Series Solution for O.D.E (Frobenius method?)

[JacobHempel]

Homework Statement

(For Physics 306: Theoretical methods of Physics... Text book: Mathematical Tools for Physics (really good!)...
Assumption: 300 level class = considerably junior level class)

-- Find a series solution about x=0 for y''+ysec(x) = 0, at least to a few terms.

(Ans: a$_{0}$[1-(1/2)x$^{2}$+0x$^{4}$+1/720x$^{6}$+...]+a$_{1}$[x-(1/6)x$^{3}$-(1/60)x$^{5}$+...]

Homework Equations

Frobenius Solution: Supposing there is a singularity point at x=x0, a possible solution is given by the power series, that is

Ʃ(from k=0 to inf) a$_{k}$x$^{k+s}$

The Attempt at a Solution

There is a singularity point not at x=0, but at x= npi/2. The problem specifies, though, to try finding a power series solution about x=0.

Let x(t) = Ʃ a$_{k}$x$^{k+s}$

Using this, plug it into the equation to obtain

Ʃ a$_{k}$x$^{k+s-2}$ (k+s)(k+s-1) +Ʃ a$_{k}$x$^{k+s}$ = 0

after that I matched the terms up by pushing the first summation up by two indicese. To do this, I wrote out two terms, then shifted the k values by +2.

a$_{0}$(s)(s-1)x$^{s-2}$+a$_{1}$(1+s)(s)x$^{s-1}$+Ʃ a$_{k+2}$x$^{k+s}$ (k+s+2)(k+s+1) +Ʃ a$_{k}$x$^{k+s}$ = 0

This is where I stopped. I'm unsure as to what to do next. You match up the terms in a regular Forbenius method, but this time it has a cos(x) in the second term, which is what makes this problem strange to me.

I think the next step is to find s, then just write out a few terms of both the series.

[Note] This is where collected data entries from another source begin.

theorem keeps_execIntegUnmask {s : State} {p : PlankId} {w : Writer} (h₀ : Keeps a₀ s) {t₀ : State}
    (e : execIntegUnmask p w s = .next t₀) : Keeps a₀ t₀ := by
  unfold execIntegUnmask at e
  injection e with e
  subst e
  repeat' with_reducible first
    | assumption | (intro x; first | (refine (fun (hx : Keeps a₀ x) => ?_) ?_; clear_value x) | clear_value x)
    | lift_lets | subst x | refine keeps_guardedCommand (fun _ _ => ?_) ?_ | apply keeps_unmaskPlank | apply keeps_rset
    | apply keeps_modPlank | apply keeps_fileEvent | exact fun _ h => h | split | fail_if_no_progress apply keeps_free

/-! ## Hjelper -/

theorem keeps_execHjelperWatchdogKick {s : State} (h₀ : Keeps a₀ s) {t₀ : State}
    (e : execHjelperWatchdogKick s = .next t₀) : Keeps a₀ t₀ := by
  unfold execHjelperWatchdogKick at e
  injection e with e
  subst e
  repeat' with_reducible first
    | assumption | (intro x; first | (refine (fun (hx : Keeps a₀ x) => ?_) ?_; clear_value x) | clear_value x)
    | lift_lets | subst x | apply keeps_tick | apply keeps_rset | apply keeps_modPlank | apply keeps_fileEvent
    | exact fun _ h => h | split | fail_if_no_progress apply keeps_free

theorem keeps_hjelperFalls {s : State} (h₀ : Keeps a₀ s) :
    Keeps a₀ (hjelperFalls s) := by
  unfold hjelperFalls
  repeat' with_reducible first
    | assumption | (intro x; first | (refine (fun (hx : Keeps a₀ x) => ?_) ?_; clear_value x) | clear_value x)
    | lift_lets | subst x | apply keeps_takeCache | apply keeps_markUnlogged | apply keeps_rset | apply keeps_rsat
    | apply keeps_markIvs | apply keeps_fileEvent | apply keeps_alert | apply keeps_activationReverts
    | refine keeps_foldl (fun _ _ _ => ?_) ?_ | apply keeps_modPlank | exact fun _ h => h | split
    | fail_if_no_progress apply keeps_free | refine keeps_snd (by assumption) ?_ | refine keeps_fst (by assumption) ?_

theorem keeps_execHjelperWatchdogReset {s : State} (h₀ : Keeps a₀ s) {t₀ : State}
    (e : execHjelperWatchdogReset s = .next t₀) : Keeps a₀ t₀ := by
  unfold execHjelperWatchdogReset at e
  injection e with e
  subst e
  repeat' with_reducible first
    | assumption | (intro x; first | (refine (fun (hx : Keeps a₀ x) => ?_) ?_; clear_value x) | clear_value x)
    | lift_lets | subst x | apply keeps_hjelperFalls | apply keeps_rset | apply keeps_modPlank | apply keeps_fileEvent
    | exact fun _ h => h | split | fail_if_no_progress apply keeps_free

theorem keeps_execActivationRevert {s : State} (h₀ : Keeps a₀ s) {t₀ : State}
    (e : execActivationRevert s = .next t₀) : Keeps a₀ t₀ := by
  unfold execActivationRevert at e
  injection e with e
  subst e
  repeat' with_reducible first
    | assumption | (intro x; first | (refine (fun (hx : Keeps a₀ x) => ?_) ?_; clear_value x) | clear_value x)
    | lift_lets | subst x | apply keeps_activationReverts | apply keeps_rset | apply keeps_modPlank
    | apply keeps_fileEvent | exact fun _ h => h | split | fail_if_no_progress apply keeps_free
    | refine keeps_snd (by assumption) ?_ | refine keeps_fst (by assumption) ?_

theorem keeps_restorePlankPeat {s : State} {rs : List (ℕ × BitVec 512)} {p : ℕ} (h₀ : Keeps a₀ s) :
    Keeps a₀ (restorePlankPeat rs s p) := by
  unfold restorePlankPeat
  repeat' with_reducible first
    | assumption
    | (intro x; first | (refine (fun (hx : Keeps a₀ x) => ?_) ?_; clear_value x) | (refine (fun (hx : Keeps a₀ x.2) => ?_) ?_; clear_value x) | (refine (fun (hx : Keeps a₀ x.1) => ?_) ?_; clear_value x) | clear_value x)
    | lift_lets | subst x | apply keeps_rset | apply keeps_setPlankState | apply keeps_modPlank | apply keeps_fileEvent
    | exact fun _ h => h | split | fail_if_no_progress apply keeps_free | refine keeps_snd (by assumption) ?_
    | refine keeps_fst (by assumption) ?_

theorem keeps_restorePeat {s : State} (h₀ : Keeps a₀ s) :
    Keeps a₀ (restorePeat s) := by
  unfold restorePeat
  repeat' with_reducible first
    | assumption
    | (intro x; first | (refine (fun (hx : Keeps a₀ x) => ?_) ?_; clear_value x) | (refine (fun (hx : Keeps a₀ x.2) => ?_) ?_; clear_value x) | (refine (fun (hx : Keeps a₀ x.1) => ?_) ?_; clear_value x) | clear_value x)
    | lift_lets | subst x | apply keeps_rset | apply keeps_restorePlankPeat | refine keeps_foldl (fun _ _ _ => ?_) ?_
    | refine keeps_foldl_fst (fun _ _ _ => ?_) ?_ | refine keeps_foldl_snd (fun _ _ _ => ?_) ?_ | apply keeps_modPlank
    | apply keeps_fileEvent | exact fun _ h => h | split | fail_if_no_progress apply keeps_free
    | refine keeps_snd (by assumption) ?_ | refine keeps_fst (by assumption) ?_

theorem keeps_drainFifo {s : State} (h₀ : Keeps a₀ s) :
    Keeps a₀ (drainFifo s) := by
  unfold drainFifo
  repeat' with_reducible first
    | assumption | (intro x; first | (refine (fun (hx : Keeps a₀ x) => ?_) ?_; clear_value x) | clear_value x)
    | lift_lets | subst x | apply keeps_logEvent | refine keeps_foldl (fun _ _ _ => ?_) ?_ | apply keeps_rset
    | apply keeps_modPlank | apply keeps_fileEvent | exact fun _ h => h | split | fail_if_no_progress apply keeps_free

theorem keeps_rescan {s : State} (h₀ : Keeps a₀ s) :
    Keeps a₀ (rescan s) := by
  unfold rescan
  repeat' with_reducible first
    | assumption | (intro x; first | (refine (fun (hx : Keeps a₀ x) => ?_) ?_; clear_value x) | clear_value x)
    | lift_lets | subst x | apply keeps_filePlank | apply keeps_fileError | refine keeps_foldl (fun _ _ _ => ?_) ?_
    | apply keeps_rset | apply keeps_modPlank | apply keeps_fileEvent | exact fun _ h => h | split
    | fail_if_no_progress apply keeps_free

theorem keeps_catchUp {s : State} (h₀ : Keeps a₀ s) :
    Keeps a₀ (catchUp s) := by
  unfold catchUp
  repeat' with_reducible first
    | assumption
    | (intro x; first | (refine (fun (hx : Keeps a₀ x) => ?_) ?_; clear_value x) | (refine (fun (hx : Keeps a₀ x.2) => ?_) ?_; clear_value x) | (refine (fun (hx : Keeps a₀ x.1) => ?_) ?_; clear_value x) | clear_value x)
    | lift_lets | subst x | apply keeps_applyCharge | apply keeps_energyWrite | refine keeps_foldl (fun _ _ _ => ?_) ?_
    | refine keeps_foldl_fst (fun _ _ _ => ?_) ?_ | refine keeps_foldl_snd (fun _ _ _ => ?_) ?_ | apply keeps_rset
    | apply keeps_modPlank | apply keeps_fileEvent | exact fun _ h => h | split | fail_if_no_progress apply keeps_free

theorem keeps_trainStacks {s : State} {d : ℕ} (h₀ : Keeps a₀ s) :
    Keeps a₀ (trainStacks s d) := by
  unfold trainStacks
  repeat' with_reducible first
    | assumption | (intro x; first | (refine (fun (hx : Keeps a₀ x) => ?_) ?_; clear_value x) | clear_value x)
    | lift_lets | subst x | apply keeps_rset | apply keeps_modPlank | apply keeps_fileEvent | exact fun _ h => h
    | split | fail_if_no_progress apply keeps_free

theorem keeps_configVerified {s : State} (h₀ : Keeps a₀ s) :
    Keeps a₀ (configVerified s) := by
  unfold configVerified
  repeat' with_reducible first
    | assumption | (intro x; first | (refine (fun (hx : Keeps a₀ x) => ?_) ?_; clear_value x) | clear_value x)
    | lift_lets | subst x | apply keeps_rset | apply keeps_tick | apply keeps_linksTrain | apply keeps_trainStacks
    | apply keeps_modPlank | apply keeps_fileEvent | exact fun _ h => h | split | fail_if_no_progress apply keeps_free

Also sorry about the mess regarding the equations. I got rid of all the sigma indices, so when you see a sigma, it is always from k=0 to k=∞.

 

[voko]

Expand the secant function into a power series.

 

[vela]

Since there's no singularity at x=0, you can use a plain old power series and avoid trying to find s from an indicial equation.